> Assigned task:
From the records below, find each line with the string "then" and copy it.

** Opening Input data block **

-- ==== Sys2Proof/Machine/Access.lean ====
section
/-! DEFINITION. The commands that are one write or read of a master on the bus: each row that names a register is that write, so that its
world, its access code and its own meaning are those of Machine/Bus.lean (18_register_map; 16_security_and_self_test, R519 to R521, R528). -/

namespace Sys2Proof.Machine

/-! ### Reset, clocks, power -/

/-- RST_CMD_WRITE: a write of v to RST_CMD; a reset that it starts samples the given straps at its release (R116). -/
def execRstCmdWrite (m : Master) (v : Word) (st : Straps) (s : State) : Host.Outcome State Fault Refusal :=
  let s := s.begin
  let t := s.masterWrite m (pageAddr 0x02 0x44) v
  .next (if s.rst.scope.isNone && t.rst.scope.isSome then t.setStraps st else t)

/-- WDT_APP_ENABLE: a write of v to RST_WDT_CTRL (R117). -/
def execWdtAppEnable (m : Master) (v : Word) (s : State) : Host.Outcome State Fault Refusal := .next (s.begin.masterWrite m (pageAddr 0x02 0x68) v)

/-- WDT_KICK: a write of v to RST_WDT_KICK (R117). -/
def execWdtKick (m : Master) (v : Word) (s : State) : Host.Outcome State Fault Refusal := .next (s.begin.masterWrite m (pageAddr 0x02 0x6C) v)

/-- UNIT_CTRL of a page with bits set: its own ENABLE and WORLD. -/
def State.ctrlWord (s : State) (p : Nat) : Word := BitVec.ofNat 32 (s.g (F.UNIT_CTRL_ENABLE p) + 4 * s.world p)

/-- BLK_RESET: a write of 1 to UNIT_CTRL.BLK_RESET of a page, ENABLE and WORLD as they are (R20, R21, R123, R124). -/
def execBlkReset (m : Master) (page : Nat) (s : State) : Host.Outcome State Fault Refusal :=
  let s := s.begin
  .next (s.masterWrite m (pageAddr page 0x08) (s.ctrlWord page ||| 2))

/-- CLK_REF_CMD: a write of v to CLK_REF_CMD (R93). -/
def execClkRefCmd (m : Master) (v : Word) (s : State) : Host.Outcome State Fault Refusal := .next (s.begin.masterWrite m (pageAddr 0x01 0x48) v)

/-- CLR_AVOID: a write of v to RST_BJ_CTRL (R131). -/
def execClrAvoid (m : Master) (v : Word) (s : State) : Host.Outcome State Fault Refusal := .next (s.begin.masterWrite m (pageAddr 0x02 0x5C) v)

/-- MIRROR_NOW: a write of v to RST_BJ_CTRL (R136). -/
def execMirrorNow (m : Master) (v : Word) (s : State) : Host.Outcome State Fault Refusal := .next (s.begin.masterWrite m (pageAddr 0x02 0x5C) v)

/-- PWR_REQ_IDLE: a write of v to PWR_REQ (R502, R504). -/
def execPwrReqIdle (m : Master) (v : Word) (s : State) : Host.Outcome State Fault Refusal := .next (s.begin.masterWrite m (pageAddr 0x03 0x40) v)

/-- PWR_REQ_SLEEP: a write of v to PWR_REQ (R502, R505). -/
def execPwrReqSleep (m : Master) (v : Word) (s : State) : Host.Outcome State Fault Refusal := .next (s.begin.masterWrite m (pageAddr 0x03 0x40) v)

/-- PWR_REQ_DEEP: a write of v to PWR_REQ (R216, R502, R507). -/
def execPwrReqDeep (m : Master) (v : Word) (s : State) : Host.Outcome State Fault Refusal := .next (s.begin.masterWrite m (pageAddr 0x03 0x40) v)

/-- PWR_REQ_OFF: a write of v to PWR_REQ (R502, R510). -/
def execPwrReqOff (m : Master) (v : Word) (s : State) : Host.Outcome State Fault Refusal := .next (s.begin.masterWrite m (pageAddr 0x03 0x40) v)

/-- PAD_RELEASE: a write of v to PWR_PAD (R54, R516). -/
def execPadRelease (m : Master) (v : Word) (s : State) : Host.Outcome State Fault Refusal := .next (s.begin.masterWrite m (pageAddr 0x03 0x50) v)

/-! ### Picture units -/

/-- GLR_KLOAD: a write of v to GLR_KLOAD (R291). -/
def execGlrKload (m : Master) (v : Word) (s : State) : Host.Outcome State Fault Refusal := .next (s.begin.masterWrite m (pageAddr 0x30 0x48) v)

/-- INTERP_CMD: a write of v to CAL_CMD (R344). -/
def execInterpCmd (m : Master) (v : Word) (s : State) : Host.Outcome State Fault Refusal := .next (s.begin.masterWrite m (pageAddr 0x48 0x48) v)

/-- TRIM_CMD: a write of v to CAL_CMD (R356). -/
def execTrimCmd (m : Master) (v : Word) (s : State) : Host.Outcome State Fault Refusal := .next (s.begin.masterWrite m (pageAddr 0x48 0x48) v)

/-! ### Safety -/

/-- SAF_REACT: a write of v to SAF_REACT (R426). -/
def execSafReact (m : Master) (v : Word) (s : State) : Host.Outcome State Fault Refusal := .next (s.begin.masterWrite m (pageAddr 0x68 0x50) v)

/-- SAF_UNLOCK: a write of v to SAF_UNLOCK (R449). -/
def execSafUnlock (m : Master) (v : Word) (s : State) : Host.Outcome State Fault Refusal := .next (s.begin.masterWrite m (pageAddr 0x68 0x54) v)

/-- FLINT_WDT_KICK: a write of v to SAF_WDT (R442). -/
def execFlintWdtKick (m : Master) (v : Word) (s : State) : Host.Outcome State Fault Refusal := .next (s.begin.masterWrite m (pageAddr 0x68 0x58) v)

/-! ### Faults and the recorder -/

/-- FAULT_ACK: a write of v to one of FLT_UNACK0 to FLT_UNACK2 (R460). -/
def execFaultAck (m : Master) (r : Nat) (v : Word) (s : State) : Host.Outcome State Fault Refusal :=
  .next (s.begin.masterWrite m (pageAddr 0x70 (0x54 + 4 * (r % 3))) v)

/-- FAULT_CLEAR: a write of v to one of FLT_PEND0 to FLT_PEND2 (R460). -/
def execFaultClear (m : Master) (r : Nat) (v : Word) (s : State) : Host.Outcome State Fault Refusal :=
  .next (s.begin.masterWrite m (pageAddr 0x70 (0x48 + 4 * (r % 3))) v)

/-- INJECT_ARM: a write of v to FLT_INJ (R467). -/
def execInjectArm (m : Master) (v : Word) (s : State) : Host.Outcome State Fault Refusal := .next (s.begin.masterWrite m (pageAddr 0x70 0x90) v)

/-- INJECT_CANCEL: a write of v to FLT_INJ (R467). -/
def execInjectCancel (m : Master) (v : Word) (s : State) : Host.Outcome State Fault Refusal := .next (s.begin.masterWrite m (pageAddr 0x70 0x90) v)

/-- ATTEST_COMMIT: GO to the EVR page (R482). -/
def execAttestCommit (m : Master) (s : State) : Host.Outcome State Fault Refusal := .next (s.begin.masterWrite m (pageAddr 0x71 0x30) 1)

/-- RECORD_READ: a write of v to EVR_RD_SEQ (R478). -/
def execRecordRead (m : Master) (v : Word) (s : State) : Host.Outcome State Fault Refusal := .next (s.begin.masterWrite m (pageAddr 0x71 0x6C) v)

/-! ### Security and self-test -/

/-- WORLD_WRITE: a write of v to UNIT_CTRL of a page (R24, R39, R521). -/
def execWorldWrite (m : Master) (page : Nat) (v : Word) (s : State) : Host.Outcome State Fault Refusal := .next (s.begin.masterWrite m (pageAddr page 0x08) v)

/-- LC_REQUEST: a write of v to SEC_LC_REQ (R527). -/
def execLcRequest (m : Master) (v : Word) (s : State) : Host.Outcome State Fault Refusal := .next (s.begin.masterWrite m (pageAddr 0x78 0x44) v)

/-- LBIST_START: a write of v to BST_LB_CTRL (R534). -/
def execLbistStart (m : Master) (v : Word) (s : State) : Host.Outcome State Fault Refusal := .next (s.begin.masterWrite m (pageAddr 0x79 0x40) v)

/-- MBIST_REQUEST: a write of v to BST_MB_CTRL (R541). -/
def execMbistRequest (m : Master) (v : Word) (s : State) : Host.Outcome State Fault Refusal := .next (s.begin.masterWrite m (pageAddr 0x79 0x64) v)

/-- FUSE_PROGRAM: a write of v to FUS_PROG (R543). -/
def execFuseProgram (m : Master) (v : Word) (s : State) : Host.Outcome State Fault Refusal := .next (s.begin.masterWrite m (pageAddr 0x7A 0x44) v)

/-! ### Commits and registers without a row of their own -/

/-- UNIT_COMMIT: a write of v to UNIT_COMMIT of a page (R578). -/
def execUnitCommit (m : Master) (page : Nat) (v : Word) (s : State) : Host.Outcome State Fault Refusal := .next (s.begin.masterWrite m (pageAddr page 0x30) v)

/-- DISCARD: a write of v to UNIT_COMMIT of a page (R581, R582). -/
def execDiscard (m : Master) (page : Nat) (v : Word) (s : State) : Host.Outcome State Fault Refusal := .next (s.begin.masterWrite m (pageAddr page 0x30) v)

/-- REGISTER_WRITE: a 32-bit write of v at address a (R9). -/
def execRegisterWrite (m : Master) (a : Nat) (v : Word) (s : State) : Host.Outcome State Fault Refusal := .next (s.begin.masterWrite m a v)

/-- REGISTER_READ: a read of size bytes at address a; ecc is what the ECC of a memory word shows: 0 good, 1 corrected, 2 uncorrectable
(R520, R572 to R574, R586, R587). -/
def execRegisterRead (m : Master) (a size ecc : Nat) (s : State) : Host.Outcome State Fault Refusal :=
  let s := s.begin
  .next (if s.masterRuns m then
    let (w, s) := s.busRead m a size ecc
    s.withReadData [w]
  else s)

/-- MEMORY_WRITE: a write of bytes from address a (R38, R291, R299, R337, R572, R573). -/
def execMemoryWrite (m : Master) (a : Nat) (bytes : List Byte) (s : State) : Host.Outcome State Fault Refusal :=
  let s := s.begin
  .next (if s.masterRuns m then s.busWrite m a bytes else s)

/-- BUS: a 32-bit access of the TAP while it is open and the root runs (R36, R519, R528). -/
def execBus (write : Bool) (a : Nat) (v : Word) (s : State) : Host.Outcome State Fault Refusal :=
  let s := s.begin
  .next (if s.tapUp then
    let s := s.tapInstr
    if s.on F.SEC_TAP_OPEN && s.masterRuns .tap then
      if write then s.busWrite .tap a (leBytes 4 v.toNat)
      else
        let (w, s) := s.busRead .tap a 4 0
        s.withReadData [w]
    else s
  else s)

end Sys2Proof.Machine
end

** Closing Input data block **

> Exercise answer:
  .next (if s.rst.scope.isNone && t.rst.scope.isSome then t.setStraps st else t)
  .next (if s.masterRuns m then
  .next (if s.masterRuns m then s.busWrite m a bytes else s)
  .next (if s.tapUp then
    if s.on F.SEC_TAP_OPEN && s.masterRuns .tap then
      if write then s.busWrite .tap a (leBytes 4 v.toNat)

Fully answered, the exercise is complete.